▶ _Directions_
Wherever "some" appears in the records below, copy the line that holds it.

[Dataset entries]
....
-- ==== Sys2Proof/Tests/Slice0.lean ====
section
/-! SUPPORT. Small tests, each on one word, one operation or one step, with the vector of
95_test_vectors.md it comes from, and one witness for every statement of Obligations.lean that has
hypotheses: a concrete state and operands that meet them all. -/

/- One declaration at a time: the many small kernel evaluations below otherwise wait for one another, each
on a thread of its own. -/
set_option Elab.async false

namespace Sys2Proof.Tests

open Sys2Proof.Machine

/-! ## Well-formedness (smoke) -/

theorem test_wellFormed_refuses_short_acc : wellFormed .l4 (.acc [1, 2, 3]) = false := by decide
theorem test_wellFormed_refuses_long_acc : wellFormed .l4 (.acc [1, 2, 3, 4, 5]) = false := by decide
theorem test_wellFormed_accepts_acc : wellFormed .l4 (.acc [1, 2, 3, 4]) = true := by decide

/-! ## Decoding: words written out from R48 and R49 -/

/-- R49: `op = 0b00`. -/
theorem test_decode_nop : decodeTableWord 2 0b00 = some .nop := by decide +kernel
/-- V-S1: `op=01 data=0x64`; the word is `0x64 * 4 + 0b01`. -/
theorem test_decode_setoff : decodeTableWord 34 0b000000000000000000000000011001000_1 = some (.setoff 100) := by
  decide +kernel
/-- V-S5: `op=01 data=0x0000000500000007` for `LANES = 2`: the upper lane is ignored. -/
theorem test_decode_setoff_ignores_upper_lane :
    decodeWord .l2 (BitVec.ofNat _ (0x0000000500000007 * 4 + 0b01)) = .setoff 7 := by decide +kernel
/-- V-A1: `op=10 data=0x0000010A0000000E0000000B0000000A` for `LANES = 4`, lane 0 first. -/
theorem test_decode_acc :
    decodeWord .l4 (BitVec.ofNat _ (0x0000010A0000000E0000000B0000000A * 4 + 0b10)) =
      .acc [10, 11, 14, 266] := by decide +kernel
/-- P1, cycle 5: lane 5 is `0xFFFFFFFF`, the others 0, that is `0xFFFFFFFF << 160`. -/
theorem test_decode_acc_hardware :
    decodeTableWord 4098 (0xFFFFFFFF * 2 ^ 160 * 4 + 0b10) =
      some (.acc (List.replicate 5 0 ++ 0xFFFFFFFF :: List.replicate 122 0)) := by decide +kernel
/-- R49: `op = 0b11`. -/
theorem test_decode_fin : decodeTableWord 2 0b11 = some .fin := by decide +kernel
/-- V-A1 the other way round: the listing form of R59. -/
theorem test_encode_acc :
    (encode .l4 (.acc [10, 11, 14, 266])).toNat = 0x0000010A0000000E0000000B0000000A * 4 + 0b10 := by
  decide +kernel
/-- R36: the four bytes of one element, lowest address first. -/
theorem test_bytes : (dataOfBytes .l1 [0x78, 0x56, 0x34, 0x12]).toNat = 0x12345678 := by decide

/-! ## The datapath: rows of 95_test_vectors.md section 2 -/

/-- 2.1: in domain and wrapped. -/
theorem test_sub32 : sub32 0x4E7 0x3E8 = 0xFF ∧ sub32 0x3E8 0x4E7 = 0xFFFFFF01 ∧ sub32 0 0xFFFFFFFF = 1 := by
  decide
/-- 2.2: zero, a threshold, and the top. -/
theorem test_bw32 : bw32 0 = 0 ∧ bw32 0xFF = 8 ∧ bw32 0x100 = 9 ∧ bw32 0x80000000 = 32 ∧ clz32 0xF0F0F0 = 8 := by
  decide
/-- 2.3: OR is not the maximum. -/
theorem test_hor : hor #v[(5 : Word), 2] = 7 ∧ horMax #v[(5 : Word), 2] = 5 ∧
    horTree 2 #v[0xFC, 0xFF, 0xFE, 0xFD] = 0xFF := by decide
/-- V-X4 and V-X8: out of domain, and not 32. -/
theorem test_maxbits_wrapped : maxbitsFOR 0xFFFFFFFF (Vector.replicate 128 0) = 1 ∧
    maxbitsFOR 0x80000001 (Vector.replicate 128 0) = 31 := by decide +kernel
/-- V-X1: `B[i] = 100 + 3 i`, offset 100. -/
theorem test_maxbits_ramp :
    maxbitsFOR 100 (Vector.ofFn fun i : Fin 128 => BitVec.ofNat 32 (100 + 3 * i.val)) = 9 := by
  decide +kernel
....
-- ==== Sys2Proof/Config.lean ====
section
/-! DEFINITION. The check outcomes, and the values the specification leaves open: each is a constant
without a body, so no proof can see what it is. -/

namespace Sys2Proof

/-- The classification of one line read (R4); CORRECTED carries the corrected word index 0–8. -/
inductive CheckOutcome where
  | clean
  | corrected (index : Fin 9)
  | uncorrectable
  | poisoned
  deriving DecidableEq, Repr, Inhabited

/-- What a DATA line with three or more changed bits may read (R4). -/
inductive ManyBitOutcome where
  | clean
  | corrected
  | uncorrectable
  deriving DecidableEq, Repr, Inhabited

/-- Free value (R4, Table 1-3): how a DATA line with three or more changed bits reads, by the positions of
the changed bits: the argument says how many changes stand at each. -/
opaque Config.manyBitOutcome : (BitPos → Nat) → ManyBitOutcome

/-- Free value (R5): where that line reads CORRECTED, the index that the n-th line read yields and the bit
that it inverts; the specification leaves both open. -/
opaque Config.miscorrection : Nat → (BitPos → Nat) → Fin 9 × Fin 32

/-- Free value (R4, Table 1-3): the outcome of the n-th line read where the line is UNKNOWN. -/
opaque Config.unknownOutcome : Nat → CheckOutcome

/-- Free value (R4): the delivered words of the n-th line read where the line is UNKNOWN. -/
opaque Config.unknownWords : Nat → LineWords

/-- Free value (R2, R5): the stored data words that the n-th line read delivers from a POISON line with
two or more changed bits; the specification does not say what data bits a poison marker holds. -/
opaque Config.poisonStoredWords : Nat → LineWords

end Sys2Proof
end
....
▶ _Exercise result_
theorem test_decode_nop : decodeTableWord 2 0b00 = some .nop := by decide +kernel
theorem test_decode_setoff : decodeTableWord 34 0b000000000000000000000000011001000_1 = some (.setoff 100) := by
      some (.acc (List.replicate 5 0 ++ 0xFFFFFFFF :: List.replicate 122 0)) := by decide +kernel
theorem test_decode_fin : decodeTableWord 2 0b11 = some .fin := by decide +kernel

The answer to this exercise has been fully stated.